===== DATA UNDER STUDY
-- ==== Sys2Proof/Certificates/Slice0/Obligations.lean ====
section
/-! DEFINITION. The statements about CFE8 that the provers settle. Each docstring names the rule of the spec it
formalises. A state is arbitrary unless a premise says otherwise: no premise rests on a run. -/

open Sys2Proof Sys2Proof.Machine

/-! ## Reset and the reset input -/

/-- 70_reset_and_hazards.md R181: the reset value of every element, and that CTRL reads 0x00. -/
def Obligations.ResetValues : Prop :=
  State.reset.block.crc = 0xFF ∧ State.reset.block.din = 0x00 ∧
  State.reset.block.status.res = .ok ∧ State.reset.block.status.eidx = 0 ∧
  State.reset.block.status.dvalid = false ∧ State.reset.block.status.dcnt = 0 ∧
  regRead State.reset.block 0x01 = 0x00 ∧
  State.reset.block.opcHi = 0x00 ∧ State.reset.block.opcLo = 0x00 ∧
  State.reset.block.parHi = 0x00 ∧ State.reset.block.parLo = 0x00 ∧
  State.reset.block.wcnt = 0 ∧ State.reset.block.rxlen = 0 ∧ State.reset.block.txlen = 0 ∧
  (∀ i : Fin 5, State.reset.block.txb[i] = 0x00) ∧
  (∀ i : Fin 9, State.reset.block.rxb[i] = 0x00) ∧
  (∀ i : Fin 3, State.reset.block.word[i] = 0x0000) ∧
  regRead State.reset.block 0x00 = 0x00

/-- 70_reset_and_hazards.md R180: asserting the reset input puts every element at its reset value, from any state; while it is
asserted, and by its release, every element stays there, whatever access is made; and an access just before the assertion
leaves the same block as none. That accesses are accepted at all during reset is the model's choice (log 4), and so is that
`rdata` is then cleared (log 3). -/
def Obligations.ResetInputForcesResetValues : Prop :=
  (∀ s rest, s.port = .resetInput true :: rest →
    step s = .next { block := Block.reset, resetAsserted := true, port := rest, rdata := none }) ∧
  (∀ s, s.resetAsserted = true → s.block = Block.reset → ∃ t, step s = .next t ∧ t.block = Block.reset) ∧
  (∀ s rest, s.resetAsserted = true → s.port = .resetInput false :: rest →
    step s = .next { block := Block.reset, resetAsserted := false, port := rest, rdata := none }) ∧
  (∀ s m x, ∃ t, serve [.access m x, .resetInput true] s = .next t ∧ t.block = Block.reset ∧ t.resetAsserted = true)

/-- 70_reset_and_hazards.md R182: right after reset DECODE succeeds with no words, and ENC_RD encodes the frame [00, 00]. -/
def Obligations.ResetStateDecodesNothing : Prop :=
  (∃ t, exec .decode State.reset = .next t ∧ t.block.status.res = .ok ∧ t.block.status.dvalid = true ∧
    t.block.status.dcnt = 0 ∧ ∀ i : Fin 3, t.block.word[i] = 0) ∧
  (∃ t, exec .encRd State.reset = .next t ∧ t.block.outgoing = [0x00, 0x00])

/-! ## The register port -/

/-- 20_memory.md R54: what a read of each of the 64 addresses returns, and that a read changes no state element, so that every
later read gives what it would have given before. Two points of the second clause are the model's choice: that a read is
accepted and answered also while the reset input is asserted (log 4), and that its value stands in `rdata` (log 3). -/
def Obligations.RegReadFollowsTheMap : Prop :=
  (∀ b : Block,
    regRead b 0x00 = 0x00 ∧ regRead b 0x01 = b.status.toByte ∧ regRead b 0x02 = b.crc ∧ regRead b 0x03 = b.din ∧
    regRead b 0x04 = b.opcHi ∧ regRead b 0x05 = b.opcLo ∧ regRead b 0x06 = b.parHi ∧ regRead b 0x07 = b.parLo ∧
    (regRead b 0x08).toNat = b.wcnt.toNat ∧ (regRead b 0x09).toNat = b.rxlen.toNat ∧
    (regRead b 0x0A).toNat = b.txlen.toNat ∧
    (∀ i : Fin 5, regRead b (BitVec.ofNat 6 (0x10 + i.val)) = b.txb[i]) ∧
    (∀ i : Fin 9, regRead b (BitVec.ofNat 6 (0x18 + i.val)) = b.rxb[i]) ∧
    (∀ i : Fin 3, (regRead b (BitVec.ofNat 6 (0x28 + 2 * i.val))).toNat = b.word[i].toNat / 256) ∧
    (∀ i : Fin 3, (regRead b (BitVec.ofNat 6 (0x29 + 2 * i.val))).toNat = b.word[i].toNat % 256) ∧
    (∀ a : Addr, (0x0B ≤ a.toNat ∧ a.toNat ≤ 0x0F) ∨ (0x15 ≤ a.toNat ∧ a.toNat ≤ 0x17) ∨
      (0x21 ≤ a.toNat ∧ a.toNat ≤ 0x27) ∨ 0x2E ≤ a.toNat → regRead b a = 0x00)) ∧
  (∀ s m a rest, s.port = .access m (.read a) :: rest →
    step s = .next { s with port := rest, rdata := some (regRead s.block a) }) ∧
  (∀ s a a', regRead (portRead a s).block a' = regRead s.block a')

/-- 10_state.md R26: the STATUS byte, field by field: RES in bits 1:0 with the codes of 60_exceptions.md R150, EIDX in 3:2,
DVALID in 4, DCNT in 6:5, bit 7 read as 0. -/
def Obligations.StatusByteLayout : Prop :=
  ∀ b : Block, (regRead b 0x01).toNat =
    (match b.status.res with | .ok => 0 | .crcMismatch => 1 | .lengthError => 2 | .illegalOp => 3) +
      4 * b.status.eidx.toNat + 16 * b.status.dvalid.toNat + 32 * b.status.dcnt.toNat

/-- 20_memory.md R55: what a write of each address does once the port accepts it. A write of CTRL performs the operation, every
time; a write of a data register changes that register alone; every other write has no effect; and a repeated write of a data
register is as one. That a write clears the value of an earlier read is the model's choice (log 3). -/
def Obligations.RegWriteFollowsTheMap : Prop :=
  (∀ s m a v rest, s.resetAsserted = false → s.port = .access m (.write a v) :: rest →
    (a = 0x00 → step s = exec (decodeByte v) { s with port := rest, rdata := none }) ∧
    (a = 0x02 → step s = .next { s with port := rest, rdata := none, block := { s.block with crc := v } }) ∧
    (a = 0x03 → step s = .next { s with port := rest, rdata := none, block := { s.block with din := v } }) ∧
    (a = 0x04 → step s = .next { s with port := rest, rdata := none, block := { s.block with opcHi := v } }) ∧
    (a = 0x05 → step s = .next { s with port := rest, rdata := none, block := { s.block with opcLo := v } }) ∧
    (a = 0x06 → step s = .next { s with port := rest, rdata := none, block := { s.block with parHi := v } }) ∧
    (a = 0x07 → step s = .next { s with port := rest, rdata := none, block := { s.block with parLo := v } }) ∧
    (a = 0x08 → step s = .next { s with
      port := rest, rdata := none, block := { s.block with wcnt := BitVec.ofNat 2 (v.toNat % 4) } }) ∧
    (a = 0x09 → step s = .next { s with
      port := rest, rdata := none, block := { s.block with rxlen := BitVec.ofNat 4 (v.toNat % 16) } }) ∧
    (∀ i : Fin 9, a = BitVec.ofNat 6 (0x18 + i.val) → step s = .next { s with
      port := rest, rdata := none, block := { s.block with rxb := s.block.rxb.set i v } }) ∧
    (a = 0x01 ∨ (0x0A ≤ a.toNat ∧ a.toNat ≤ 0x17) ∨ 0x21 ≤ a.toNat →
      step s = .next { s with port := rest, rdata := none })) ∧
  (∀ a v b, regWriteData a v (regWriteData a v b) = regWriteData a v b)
==========
## TASK GOAL:
Reproduce the material above exactly, beginning at its first line and ending with the line that holds "reset input -/". Include nothing else.

## OUTPUT FOR THIS TASK:
-- ==== Sys2Proof/Certificates/Slice0/Obligations.lean ====
section
/-! DEFINITION. The statements about CFE8 that the provers settle. Each docstring names the rule of the spec it
formalises. A state is arbitrary unless a premise says otherwise: no premise rests on a run. -/

open Sys2Proof Sys2Proof.Machine

/-! ## Reset and the reset input -/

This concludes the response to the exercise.